-- RECORD EXCERPTS follows --

-- ==== Sys2Proof/Syntax.lean ====
section
/-! DEFINITION. The commands of the part: one constructor of `Instr` for each row of spec/opcode_table.json.
A request carries the port its frame came on and the bytes of its body (R183); its kind is the constructor. -/

namespace Sys2Proof

/-- The three serial links (R168). -/
inductive Port where
  | plant
  | tracker
  | fleet
  deriving DecidableEq, Repr

/-- The request kinds of the catalogue (R173), in its order. -/
inductive Kind where
  | readStatus | readNotices | raiseAlert
  | readOrders | postureReport | energyReport | readRows | setFence | clearFence | readFences
  | robotStatus | orderDone | carriagePosition | robotFault | enrollRobot | clearRobot | writeOffRobot
  | clearCarriage | readFleet
  | transfer | cancelTransfer | readTransfers
  | roundBuild | sweep | plantPass | cancelEntry | readRounds
  | setLane | setListener | testPulse | setPattern | readAlerts | readMet
  | stowNow | release | readStorm
  | closePeriod | readAccount | readRing
  | writeSetting | readSetting | commitSettings | saveSettings | fleetRestart
  deriving DecidableEq, Repr

/-- The two alert output lines (R111). -/
inductive OutLine where
  | a
  | b
  deriving DecidableEq, Repr

/-- The commands. A request `p body` is one complete request frame on port `p` whose check matches (log 1).
An expiry names the record whose timer expires. -/
inductive Instr where
  | readStatus (p : Port) (body : List Byte)
  | readNotices (p : Port) (body : List Byte)
  | raiseAlert (p : Port) (body : List Byte)
  | readOrders (p : Port) (body : List Byte)
  | postureReport (p : Port) (body : List Byte)
  | energyReport (p : Port) (body : List Byte)
  | readRows (p : Port) (body : List Byte)
  | setFence (p : Port) (body : List Byte)
  | clearFence (p : Port) (body : List Byte)
  | readFences (p : Port) (body : List Byte)
  | robotStatus (p : Port) (body : List Byte)
  | orderDone (p : Port) (body : List Byte)
  | carriagePosition (p : Port) (body : List Byte)
  | robotFault (p : Port) (body : List Byte)
  | enrollRobot (p : Port) (body : List Byte)
  | clearRobot (p : Port) (body : List Byte)
  | writeOffRobot (p : Port) (body : List Byte)
  | clearCarriage (p : Port) (body : List Byte)
  | readFleet (p : Port) (body : List Byte)
  | transfer (p : Port) (body : List Byte)
  | cancelTransfer (p : Port) (body : List Byte)
  | readTransfers (p : Port) (body : List Byte)
  | roundBuild (p : Port) (body : List Byte)
  | sweep (p : Port) (body : List Byte)
  | plantPass (p : Port) (body : List Byte)
  | cancelEntry (p : Port) (body : List Byte)
  | readRounds (p : Port) (body : List Byte)
  | setLane (p : Port) (body : List Byte)
  | setListener (p : Port) (body : List Byte)
  | testPulse (p : Port) (body : List Byte)
  | setPattern (p : Port) (body : List Byte)
  | readAlerts (p : Port) (body : List Byte)
  | readMet (p : Port) (body : List Byte)
  | stowNow (p : Port) (body : List Byte)
  | release (p : Port) (body : List Byte)
  | readStorm (p : Port) (body : List Byte)
  | closePeriod (p : Port) (body : List Byte)
  | readAccount (p : Port) (body : List Byte)
  | readRing (p : Port) (body : List Byte)
  | writeSetting (p : Port) (body : List Byte)
  | readSetting (p : Port) (body : List Byte)
  | commitSettings (p : Port) (body : List Byte)
  | saveSettings (p : Port) (body : List Byte)
  | fleetRestart (p : Port) (body : List Byte)
  /-- A complete frame with a good check whose kind byte is in no row of R173. -/
  | unknownKindRequest (p : Port) (kind : Byte) (body : List Byte)
  /-- A frame ended by its length byte, 0 or above 41. -/
  | badLengthFrame (p : Port) (length : Byte)
  /-- A byte received outside any frame. -/
  | strayByte (p : Port) (b : Byte)
  | frameGapTimeout (p : Port)
  | framingErrorByte (p : Port)
  /-- A frame whose sync byte was received while the transmitter was SENDING, at its end. -/
  | overrunFrame (p : Port)
  | answerSent (p : Port)
  /-- A complete met frame: sequence number, eight fields, check (R186). -/
  | metFrame (seq : Byte) (fields : List Word) (check : Word)
  | metStrayByte (b : Byte)
  | metFrameGap
  | metSilenceExpiry
  /-- The sampled levels of W and D. -/
  | alarmInputSample (w d : Bool)
  | coldReset
  | resetRelease
  /-- The load ends: the memory has been read, and W and D stand at these levels. -/
  | startUpLoadEnd (w d : Bool)
  /-- The write and read-back of a save have finished; `good` says whether the memory holds what was written. -/
  | saveComplete (good : Bool)
  | saveTimeout
  | flattenTimerExpiry (row : Nat)
  | holdTimerExpiry (row : Nat)
  | settleTimerExpiry (row : Nat)
  | stowTimerExpiry (row : Nat)
  | minuteEvent
  | robotSilenceExpiry (robot : Nat)
  /-- The phase timer of the transfer that holds this tag. -/
  | phaseTimerExpiry (tag : Nat)
  | nudgeTimerExpiry (carriage : Nat)
  | roundTimerExpiry
  | passTimerExpiry (robot : Nat)
  | stretchTimerExpiry (line : OutLine)
  | recallDeadlineExpiry
  | secondEvent
  | intervalExpiry
  | closeWalkStep
  /-- A complete frame whose two check bytes do not match its check. -/
  | failedCheckFrame (p : Port) (kind : Byte) (body : List Byte) (check : Word)
  deriving DecidableEq, Repr

end Sys2Proof
end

-- RECORD EXCERPTS concluded --

In the listing above, find the line holding "readNotices (p : Port) (body : List Byte)" and the line holding "clearRobot (p : Port) (body : List Byte)", then output those two lines and every line between them exactly.

  | readNotices (p : Port) (body : List Byte)
  | raiseAlert (p : Port) (body : List Byte)
  | readOrders (p : Port) (body : List Byte)
  | postureReport (p : Port) (body : List Byte)
  | energyReport (p : Port) (body : List Byte)
  | readRows (p : Port) (body : List Byte)
  | setFence (p : Port) (body : List Byte)
  | clearFence (p : Port) (body : List Byte)
  | readFences (p : Port) (body : List Byte)
  | robotStatus (p : Port) (body : List Byte)
  | orderDone (p : Port) (body : List Byte)
  | carriagePosition (p : Port) (body : List Byte)
  | robotFault (p : Port) (body : List Byte)
  | enrollRobot (p : Port) (body : List Byte)
  | clearRobot (p : Port) (body : List Byte)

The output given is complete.